I believe that David Pingree introduced the term "post-colophon" into Indian manuscript studies when he wrote his catalogue of the Bodleian Chandra Shum Shere jyotiṣa collection.

Am I right that nobody outside Indological circles (and those influenced by indologists in the last few decades) uses the term "post-colophon"?

Here's a grid of usages:

Key: Pingree (various catalogues, starting 1984)
Tripathi: C. Tripathi, Cat. of Jaina MSS at Strasbourg
Wikipedia: see here and links.
X: no special term


Description      Pingree       Tripathi         Wikipedia (and non-indologists)
------------------------------
-------------------------------------------------------------------
Final verse
of text                       X                     X              explicit

iti...samāptam        colophon      colophon       X (or colophon?)

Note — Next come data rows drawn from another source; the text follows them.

/-- The output rows [y0, y1) of a frame as (plane, address, bytes), from the colour of each pixel (R271); interleaved U and V are plane 1. -/
def State.outRows (s : State) (c : Nat) (f : FrameS) (buf y0 y1 : Nat) (col : Nat → Nat → List Nat) : List (Nat × Nat × List Byte) :=
  let p := Page.ctx c
  let w := s.ctxW c
  let base := s.ctxOut c + buf * s.rd p 0 Reg.Ctx.BUF_PITCH
  let pitch := s.rd p 0 Reg.Ctx.ROW_PITCH
  let plane := s.rd p 0 Reg.Ctx.PLANE_PITCH
  let om := s.rd p 0 Reg.Ctx.OMODE
  if om = 2 then
    (List.range (s.ctxPlanes c)).flatMap fun k => (List.range (y1 - y0)).map fun j =>
      let els := (List.range w).map fun x =>
        let t := col x (y0 + j)
        let v := if k = 0 ∧ s.ctxPlanes c = 1 ∧ !([0, 4].contains (s.rd p 0 Reg.Ctx.MOSAIC)) then nth 0 (yuvOf f t) 0 else nth 0 t k
        s.tensorEl c k v
      (k, base + k * plane + (y0 + j) * pitch, rowEncode (s.ctxRowTD c) els)
  else
    let yuv := fun x y => if s.rdB p 0 Reg.Ctx.T5 then col x y else yuvOf f (col x y)
    let ys := (List.range (y1 - y0)).map fun j =>
      (0, base + (y0 + j) * pitch, (List.range w).flatMap fun x => yuvBytes om (nth 0 (yuv x (y0 + j)) 0))
    let uv := (List.range (ceilDiv (y1 - y0) 2)).map fun j =>
      let y := y0 + 2 * j
      (1, base + plane + y / 2 * pitch, (List.range (ceilDiv w 2)).flatMap fun i =>
        let cells := ([(2 * i, y), (2 * i + 1, y), (2 * i, y + 1), (2 * i + 1, y + 1)].filter fun q =>
          decide (q.1 < w) && decide (q.2 < y1)).map fun q => yuv q.1 q.2
        [1, 2].flatMap fun k => yuvBytes om (rheDiv (sumNat (cells.map fun t => nth 0 t k)) cells.length).toNat)
    ys ++ uv

/-! ### Work items (R263, R269, R273) -/

/-- The frame's lines with its padding (R279), as far as the frame has ended. -/
def State.framed (s : State) (c : Nat) (f : FrameS) : List (List Nat) :=
  if !f.ended then f.lines
  else f.lines ++ (List.range (s.ctxH c - f.lines.length)).map fun j =>
    (List.range (s.ctxW c)).map fun x => s.padPixel c f.bank x (f.lines.length + j)

/-- Stripes of a frame. -/
def State.stripeCount (s : State) (c : Nat) : Nat := ceilDiv (s.ctxH c) 64

/-- The next work item of a context: whether it is ready, and the arrival of its first line (R263). -/
def State.item (s : State) (c : Nat) : Option Nat :=
  match (s.cam c).frames.head? with
  | none => none
  | some f =>
    if s.mux c then
      if f.ended || decide (64 * (f.stripes + 1) + 8 ≤ f.lines.length) then some (nth (s.cams.arrival) f.arrivals f.stripes) else none
    else some (nth f.arrivedFs f.arrivals 0)

/-- The context whose item the pipeline works on: that of the item it has taken, else the ready item of the earliest arrival, on a tie
the lower context's (R263). -/
def State.pick (s : State) (p : Nat) : Option Nat :=
  ((s.runningCtx p).find? fun c => (s.cam c).frames.head?.any fun f => f.taken).or
    ((s.runningCtx p).foldl (fun best c => match s.item c, best with
      | some t, some b => if t < (s.item b).getD 0 then some c else best
      | some _, none => some c
      | none, _ => best) none)

/-- Process one stripe of a context's first frame: its output lines (R267 to R271). -/
def State.doStripe (s : State) (c : Nat) : State :=
  let x := s.cam c
  match x.frames with
  | [] => s
  | f :: rest =>
    let lines := s.framed c f
    let y0 := 64 * f.stripes
    let y1 := min (s.ctxH c) (y0 + 64)
    let seen := lines.take (y1 + 8)
    let buf := x.delivered % (s.rd (.ctx c) 0 Reg.Ctx.NBUF_M1 + 1)
    let clean := s.cleanRows c f seen x.ref
    let rows :=
      if s.rdB (.ctx c) 0 Reg.Ctx.T5 then
        let yuv := Config.t5Yuv f.bank (s.geometry c) seen
        s.outRows c f buf y0 y1 fun i j => (List.range 3).map fun k => pix (nth [] yuv k) i j
      else
        let planes := Config.recon f.bank (s.geometry c) clean
        s.outRows c f buf y0 y1 fun i j => s.colourAt c f planes seen i j
    let s1 := rows.foldl (fun s r => s.dstore r.2.1 r.2.2) s
    let f1 := { f with taken := false, stripes := f.stripes + 1, sent := f.sent ++ rows.map fun r => (r.1, r.2.2), clean := f.clean ++ (clean.drop y0).take (y1 - y0) }
    let s2 := s1.setCam c { x with frames := f1 :: rest }
    if s.mux c && s.rdB (.ctx c) 0 Reg.Ctx.SIG_STRIPE then s2.ctxSignal c else s2

/-- The bytes of a frame as they were delivered, plane by plane and in each its rows in order (R234). -/
def FrameS.bytes (f : FrameS) : List Byte :=
  (List.range 4).flatMap fun k => (f.sent.filter fun r => r.1 == k).flatMap fun r => r.2

/-- The last stripe is done: records, tally, buffer rotation, REF (R273). -/
def State.frameDone (s : State) (c : Nat) : State :=
  let x := s.cam c
  match x.frames with
  | [] => s
  | f :: rest =>
    let buf := x.delivered % (s.rd (.ctx c) 0 Reg.Ctx.NBUF_M1 + 1)
    let flags := 4 * b2n f.late + 8 * b2n f.short + 16 * b2n f.long + 32 * b2n (decide (0 < f.crcLines)) + 64 * b2n f.overrun +
      128 * b2n f.widthErr
    let s1 := s.setCam c { x with frames := rest, delivered := x.delivered + 1, ref := f.clean }
    let s2 := (s1.putRecord c f.slot flags f.tsFs f.tsFe f.received f.crcLines buf f.bytes f.emb).ctxSignal c
    match (s2.groupsOf c).head? with
    | some g => s2.groupWrote g c f.slot
    | none => s2

/-- Process stripes of a context's first frame until n more are done. -/
def State.doStripes (s : State) (c : Nat) : Nat → State
  | 0 => s
  | n + 1 => State.doStripes (s.doStripe c) c n

/-- The pipeline takes the item of a context's first frame: ACTIVE_CTX, and a switch where the item before was another context's
(R263). An item it already follows is taken once. -/
def State.takeItem (s : State) (p c : Nat) : State :=
  let x := s.cam c
  match x.frames with
  | [] => s
  | f :: rest =>
    let last := SMap.get 0 s.cams.lastCtx p
    let s1 := (s.setCam c { x with frames := { f with taken := true } :: rest })
    let s2 := s1.setCams { s1.cams with lastCtx := SMap.set 0 s1.cams.lastCtx p (c + 1) }
    let s3 := if last = 0 ∨ last = c + 1 then s2 else s2.count (.isp p) 0 Reg.Isp.SWITCHES Reg.Isp.SWITCHES_SAT 1
    s3.wr (.isp p) 0 Reg.Isp.ACTIVE_CTX c

/-- Process the item taken: one stripe, or a whole frame; the last stripe's end delivers the frame (R263, R273). -/
def State.runItem (s : State) (c : Nat) : State :=
  let s1 := s.doStripes c (if s.mux c then 1 else s.stripeCount c)
  if s1.stripeCount c ≤ ((s1.cam c).frames.head?.map fun f => f.stripes).getD 0 then s1.frameDone c else s1

/-- WORK_ITEM (R263, R267 to R273): the pipeline takes the earliest ready item, or goes on with the one it follows. A whole frame is
taken at its FS and delivered once its FE has arrived. The domains of the output and of the records are woken first. -/
def execWorkItem (p : Nat) (s : State) : Ans :=
  .next (if decide (2 ≤ p) || !s.domOn (18 + p) then s
    else match s.pick p with
      | none => s
      | some c =>
        let s1 := s.takeItem p c
        if !s1.mux c && !((s1.cam c).frames.head?.any fun f => f.ended) then s1
        else
          let (s2, on) := s1.wakeAll [memDomain (s1.ctxOut c), memDomain (s1.ctxStat c)]
          if on then s2.runItem c else s2)

/-! ### Registers (R262, R265, R275, R282) -/

/-- Write of the word that holds MUX and CIS_RES (R262, R282). -/
def State.writeCisRes (s : State) (p w : Nat) : State :=
  let n := field w 16 11
  let s1 := s.wrFields (.isp p) 0 0x104 (setField w 16 11 (s.rd (.isp p) 0 Reg.Isp.CIS_RES)) Reg.Isp.all
  let other := s1.rd (.isp (1 - p)) 0 Reg.Isp.CIS_RES
  if sumNat ((List.range 8).map s1.quota) + n + other ≤ s1.cisFrames.length ∧ s1.needSum p ≤ n then
    s1.wr (.isp p) 0 Reg.Isp.CIS_RES n
  else s1.errCount (.isp p) 0 0 1

/-- Whether the binning settings hold (R275): a raw stream, b, whole blocks and the output's size, and the alignment of Table 10.10 (log 99). -/
def State.binOk (s : State) : Bool :=
  let p := Page.isp 0
  let b := 2 ^ (s.rd p 0 Reg.Isp.BIN_B + 1)
  let w := s.rd p 0 Reg.Isp.BIN_W_M1 + 1
  let h := s.rd p 0 Reg.Isp.BIN_H_M1 + 1
  s.rd p 0 Reg.Isp.BIN_B != 3 && ([0x2A, 0x2B, 0x2C, 0x2D, 0x2E, 0x2F].contains (s.rd p 0 Reg.Isp.BIN_DT)) &&
    s.rd p 0 Reg.Isp.BIN_ADDR % 64 == 0 && w % b == 0 && h % b == 0 && decide (w / b * (h / b) ≤ 327680)

/-- A write of an ISP page's block registers. -/
def State.ispWrite (s : State) (p off w : Nat) : State :=
  let pg := Page.isp p
  if off = 0x104 then s.writeCisRes p w
  else if 0x140 ≤ off ∧ off < 0x1C0 then
    if p ≠ 0 ∨ (setBits (s.rd pg 0 (Reg.Isp.MEMBERS ((off - 0x140) / 16))) 32).any s.ctxRuns then s
    else s.wrFields pg 0 off w Reg.Isp.all
  else if 0x1C0 ≤ off ∧ off < 0x1D8 then
    if p ≠ 0 then s
    else if s.rdB pg 0 Reg.Isp.BIN_EN then
      if off = 0x1C0 ∧ !bitAt w 0 then (s.wr pg 0 Reg.Isp.BIN_EN 0).setCams { s.cams with bin := none } else s
    else if off = 0x1C0 then
      let s1 := s.wrFields pg 0 off (setField w 0 1 0) Reg.Isp.all
      if bitAt w 0 && s1.binOk then s1.wr pg 0 Reg.Isp.BIN_EN 1 else s1
    else s.wrFields pg 0 off w Reg.Isp.all
  else s.wrFields pg 0 off w Reg.Isp.all

/-- A write of a context's block registers: the shadow bank in T5 mode has its own words (R276). -/
def State.ctxWrite (s : State) (c off w : Nat) : State :=
  let p := Page.ctx c
  if off = 0x154 then if bitAt w 0 then s.wr p 0 Reg.Ctx.PENDING 1 else s
  else if s.rdB p 0 Reg.Ctx.T5 && decide (0x400 ≤ off) && decide (off < 0x600) then s.wr p 1 (t5Word off) w
  else s.wrFields p 0 off w Reg.Ctx.all
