/-! ### Flash, I3C, UART (R368, R382 to R384) -/

/-- Whether a flash range meets copy A or copy B, 16 MiB each (R375). -/
def inBootCopy (addr len : Nat) : Bool := decide (addr < 0x2000000) && decide (0 < len)

/-- XSPI_COMMAND (R382): the steward's program or erase command after READY. -/
def execXspiCommand (op : XspiOp) (s : State) : Ans :=
  .next (if s.rd .sys 0 Reg.Sys.STAGE != 6 || !s.domOn 23 then s
    else
      let refused := fun (addr len : Nat) (unlock : Bool) => s.sec.lc == 2 && inBootCopy addr len && !unlock
      match op with
      | .program addr data unlock =>
        if refused addr data.length unlock then s.errCount .xspi 0 0 1
        else s.setPorts { s.ports with flash := data.zipIdx.foldl (fun m x => SMap.set 0xFF m (addr + x.2) x.1) s.ports.flash }
      | .erase addr len unlock =>
        if refused addr len unlock then s.errCount .xspi 0 0 1
        else s.setPorts { s.ports with flash := SMap.erase (fun k => decide (addr ≤ k) && decide (k < addr + len)) s.ports.flash })

/-- An interrupt or hot-join request of an I3C target (R383): queued, or NACKed and counted while the queue of 16 is full. -/
def State.i3cRequest (s : State) (target : Nat) (payload : List Byte) : State :=
  if !s.domOn 23 || s.st .i3c 0 == 0 || s.rd .sys 0 Reg.Sys.STAGE == 15 then s
  else if 16 ≤ s.ports.ibi.length then (s.errCount .i3c 0 1 1).emit (.i3cNack target)
  else (s.setPorts { s.ports with ibi := s.ports.ibi ++ [(target, payload)] }).emit (.i3cIbiAck target)

/-- I3C_IBI (R383): at most 4 payload bytes. -/
def execI3cIbi (target : Nat) (payload : List Byte) (s : State) : Ans := .next (s.i3cRequest target (payload.take 4))

/-- I3C_HOT_JOIN (R383). -/
def execI3cHotJoin (target : Nat) (s : State) : Ans := .next (s.i3cRequest target [])

/-- Byte i of the failure record, wrapping after 255. -/
def State.recordByte (s : State) (i : Nat) : Byte := nth 0 s.boot.record (i % 256)

/-- I3C_PRIVATE_READ (R368): in standpipe, n bytes of the failure record from byte 0. -/
def execI3cPrivateRead (n : Nat) (s : State) : Ans :=
  .next (if s.rd .sys 0 Reg.Sys.STAGE == 15 then s.emit (.i3cData ((List.range n).map s.recordByte)) else s)

/-- A hex digit as its ASCII code. -/
def hexChar (n : Nat) : Nat := if n < 10 then 48 + n else 55 + n

/-- The 8 hex digits of four record bytes in order. -/
def State.hexWord (s : State) (i : Nat) : List Nat :=
  (List.range 4).flatMap fun k => [hexChar ((s.recordByte (i + k)).toNat / 16), hexChar ((s.recordByte (i + k)).toNat % 16)]

/-- The standpipe lines (R368): the title, then 32 lines of 8 record bytes as two groups of 8 hex digits. -/
def State.standpipeLines (s : State) : List (List Nat) :=
  [[71, 84, 55, 32, 83, 84, 65, 78, 68, 80, 73, 80, 69]] ++
    (List.range 32).map fun i => s.hexWord (8 * i) ++ [32] ++ s.hexWord (8 * i + 4)
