-- ==== Sys2Proof/Machine/Step.lean ====
section
/-! DEFINITION. One step: take the command at the front of the queue and run it; on an empty queue one tick of the 1 GHz
timestamp passes (log 7). -/

namespace Sys2Proof.Machine

/-- Take the command at the front of the queue, run it with the queue's rest, and answer its outcome. On an empty queue the
block idles for one nanosecond: only the timestamp moves (DESIGN CHOICE, log 7). -/
def step (s : State) : Host.Outcome State Fault Refusal :=
  match s.pending with
  | [] => .next { s with now := s.now + 1 }
  | c :: rest => exec c { s with pending := rest }

/-- s with the command that a table word spells put at the front of its queue; s itself, since no word spells one (log 6). -/
def State.withFetchWord (s : State) (nbits w : Nat) : State :=
  match decodeTableWord nbits w with
  | none => s
  | some c => { s with pending := c :: s.pending }

end Sys2Proof.Machine
end

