-- ==== Sys2Proof/Machine/Core.lean ====
section
/-! DEFINITION. The machine that the host runs. -/

def Sys2Proof.core : Host.Core :=
  { State := Sys2Proof.Machine.State, Fault := Sys2Proof.Machine.Fault, Refusal := Sys2Proof.Machine.Refusal,
    step := Sys2Proof.Machine.step, reset := Sys2Proof.Machine.State.reset }
end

saṃvat phrase       post-            Scribal           colophon

                               colophon       Remarks

after saṃvat

phrase                    X                  post-             X
                                                     colophon


 
Pratapaditya Pal uses "post-colophon" in his 1978 Arts of Nepal book
(http://tinyurl.com/37n8f2z), in the same sense as Pingree.  Perhaps
that's where David got it?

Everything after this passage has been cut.